Siete diputados se apartaron el 1.° de mayo de los lineamientos establecidos por sus bancadas para elegir al Directorio legislativo. Lo hicieron abiertamente, sin el secretismo de antaño ni espacio para la sospecha. Algunos explicaron al país los motivos de su voto disidente. No hubo “mayo negro” ni especulación sobre la identidad de los rebeldes. Fue la elección más transparente de la historia.
Ada Acuña, del Partido Progreso Social Democrático, se apartó de la línea de la fracción oficialista para negarle el voto al liberacionista Rodrigo Arias. En otro momento, los 44 votos obtenidos por Arias en lugar de los 45 esperados habrían desatado especulaciones, sospechas y cacerías de brujas. ¿Traicionó un liberacionista la palabra empeñada con el candidato de su partido? ¿Pertenece a la fracción socialcristiana el voto faltante y prometido? ¿Se apartó algún diputado de Nueva República de lo acordado con la dirigencia? ¿Cuál legislador de la fracción oficialista desoyó la petición de respaldar a Arias externada por el presidente Rodrigo Chaves?
El voto público de la diputada Acuña despejó todas las dudas. Su explicación sobre la conveniencia de ensayar nuevos liderazgos puede ser aceptada o rechazada. También hay espacio para discutir si existen otras motivaciones detrás de la decisión, pero no cabe duda de la identidad de la votante. La Asamblea Legislativa gana mucho con esto.
El voto público no elimina la posibilidad de acuerdos ayunos de transparencia o motivados por razones inconfesas, pero los limita y pone en manos de la ciudadanía elementos de juicio, necesarios para aproximarse a una valoración correcta. Los ciudadanos tienen derecho a esa información y a formarse opiniones fundadas en ella. Negársela, como se hizo hasta ahora con las votaciones secretas, solo conduce a la desconfianza y, eventualmente, al descrédito.
Resulta obvia la importancia de la Asamblea Legislativa para la vida democrática, pero del universal reconocimiento de ese hecho no ha surgido la preocupación por fortalecer su credibilidad y, con ella, la confianza del público en la institución, una y otra vez mal calificada en las encuestas. La transparencia es el mejor camino para lograrlo.
Los diputados lo comprendieron en agosto cuando, luego de largos años de debate, reformaron el reglamento para eliminar las votaciones secretas en todo tipo de nombramientos. Ahora, los legisladores escriben en la boleta el nombre del candidato de su preferencia y la decisión se hace pública, casi de inmediato, en el portal del Congreso.

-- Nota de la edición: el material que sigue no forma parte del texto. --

-- ==== Sys2Proof/Machine/Outlets.lean ====
section
/-! DEFINITION. The Outlet Units: flight, filler, the program choice, the period start and the requests of an outlet
(03_outlets.md, 04_stretch_and_squeeze.md). -/

namespace Sys2Proof.Machine

/-! ## Changes of state -/

/-- Outlet `o` changes its state, with notice OutletState (R48). -/
def State.changeOutlet (s : State) (o : OutletId) (new : OutletState) : State :=
  (s.modOutlet o (fun u => { u with state := new })).post
    (.outletState o (s.outlet o).state new (if new.running then s.depth o else 0))

/-! ## The frame in flight -/

/-- What the end of a frame in flight asks of its owner: End of the store, or the end of a use of the Filler Bank
(R50). -/
def State.endAtOwner (s : State) (o : OutletId) (x : InFlight) : State :=
  match x with
  | .none => s
  | .program n => s.endFrame n
  | .again n => s.endFrame n
  | .filler c _ => s.endUse c o
  | .black => s

/-- Last emission after a frame in flight has ended (R50). -/
def Emission.after (e : Emission) (x : InFlight) : Emission :=
  match x with
  | .none => e
  | .program _ => .program
  | .again _ => .program
  | .filler _ _ => .filler
  | .black => .filler

/-- The frame in flight of outlet `o` ends (R50).  The quarter stands as it is until the next frame is chosen (log entry
46). -/
def State.endFlight (s : State) (o : OutletId) : State :=
  (s.endAtOwner o (s.outlet o).inFlight).modOutlet o (fun u =>
    { u with lastEmission := u.lastEmission.after (s.outlet o).inFlight, inFlight := .none, muteLanes := 0
             dataLost := false })

/-- A chosen frame becomes the frame in flight, with quarter 0 (R54). -/
def State.setFlight (s : State) (o : OutletId) (x : InFlight) : State :=
  s.modOutlet o (fun u => { u with inFlight := x, quarter := 0, dataLost := false })

/-- The lanes muted for a frame in flight (R59). -/
def State.flightLanes (s : State) (x : InFlight) : LaneMask :=
  match flightFrame x with
  | some n => s.mutedLanes n
  | none => 0

/-- The mute lanes for the quarter now beginning are settled (R59). -/
def State.settleMute (s : State) (o : OutletId) : State :=
  let m := s.flightLanes (s.outlet o).inFlight
  let t := s.modOutlet o (fun u => { u with muteLanes := m })
  if m = 0 then t else t.count o (fun c => { c with mutedQuarters := c.mutedQuarters + 1 })

/-! ## Filler -/

/-- The clip position a filler period starts from (R60). -/
def State.fillerStart (s : State) (o : OutletId) : Nat :=
  if (s.outlet o).lastEmission = .program then 0 else (s.outlet o).clipPosition

/-- A period's emission is a filler frame: from the clip when it is Ready, black otherwise (R60, R165). -/
def State.emitFiller (s : State) (o : OutletId) : State :=
  let c := (s.outletCfg o).clip
  let k := s.clip c
  let p := s.fillerStart o
  if k.state = .ready then
    (let q := if k.count ≤ p then 0 else p
     ((s.modOutlet o (fun u => { u with clipPosition := if k.count ≤ q + 1 then 0 else q + 1 })).setFlight o
        (.filler c q)).useClip c o)
  else (s.modOutlet o (fun u => { u with clipPosition := p })).setFlight o .black

/-- A period that airs filler, counted in filler (R74). -/
def State.fillerPeriod (s : State) (o : OutletId) : State :=
  (s.emitFiller o).count o (fun c => { c with filler := c.filler + 1 })

/-- A period that airs black in place of a repeat, counted in filler (R84, R86).  It asks no clip for a frame, and the clip
position stands as it is, though "Filler" of 03_outlets.md speaks of a filler frame there (log entry 48). -/
def State.blackPeriod (s : State) (o : OutletId) : State :=
  (s.setFlight o .black).count o (fun c => { c with filler := c.filler + 1 })

/-! ## The program choice -/

/-- The underrun episode begins, with notice Underrun, unless it has begun (R53). -/
def State.beginEpisode (s : State) (o : OutletId) : State :=
  if (s.outlet o).episode then s
  else (s.modOutlet o (fun u => { u with episode := true })).post (.underrun o (s.outlet o).readMark)

/-- An underrun (R53). -/
def State.underrun (s : State) (o : OutletId) : State :=
  ((s.fillerPeriod o).count o (fun c => { c with underruns := c.underruns + 1 })).beginEpisode o

/-- Passes of a drop run: at most `k` of them (R51); each looks for frames to release and reports the oldest end by
itself (log entry 35). -/
def State.dropPasses (o : OutletId) : Nat → State → State
  | 0, s => s
  | k + 1, s =>
    let n := (s.outlet o).readMark
    if s.isHeld n && s.dropGoverns n then
      State.dropPasses o k ((s.passFrame o).count o (fun c => { c with skipped := c.skipped + 1 }))
    else s

/-- A drop run from N, its new N reported once at the end.  At most D frames from N on are Held (R51). -/
def State.dropRun (s : State) (o : OutletId) : State :=
  let t := State.dropPasses o (s.depth o) s
  if (t.outlet o).readMark = (s.outlet o).readMark then t else t.reportMark o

El método fue utilizado para elegir a la defensora de los Habitantes, Angie Cruickshank, y para ratificar al procurador general, Iván Vincenti. El país también sabrá cómo votan los diputados en las elecciones pendientes de magistrados. Los legisladores deberán justificar sus votos de cara a la ciudadanía y no hay un ejercicio más democrático. Pretender el ejercicio de la representación popular al abrigo del secreto es un contrasentido insalvable.
El secreto solo se justifica “por razones muy calificadas y de conveniencia general”, cuando medie un acuerdo respaldado por lo menos por dos terceras partes de los diputados presentes, dice el artículo 117 de la Constitución Política. Esas “razones muy calificadas y de conveniencia general” deben ser razonadas y están sujetas a control de constitucionalidad. No basta la mayoría calificada para poner el acuerdo del secreto a salvo de cuestionamientos.
La reforma del reglamento puso al Congreso en armonía con los límites constitucionales al secretismo y también con las demandas de transparencia de la ciudadanía.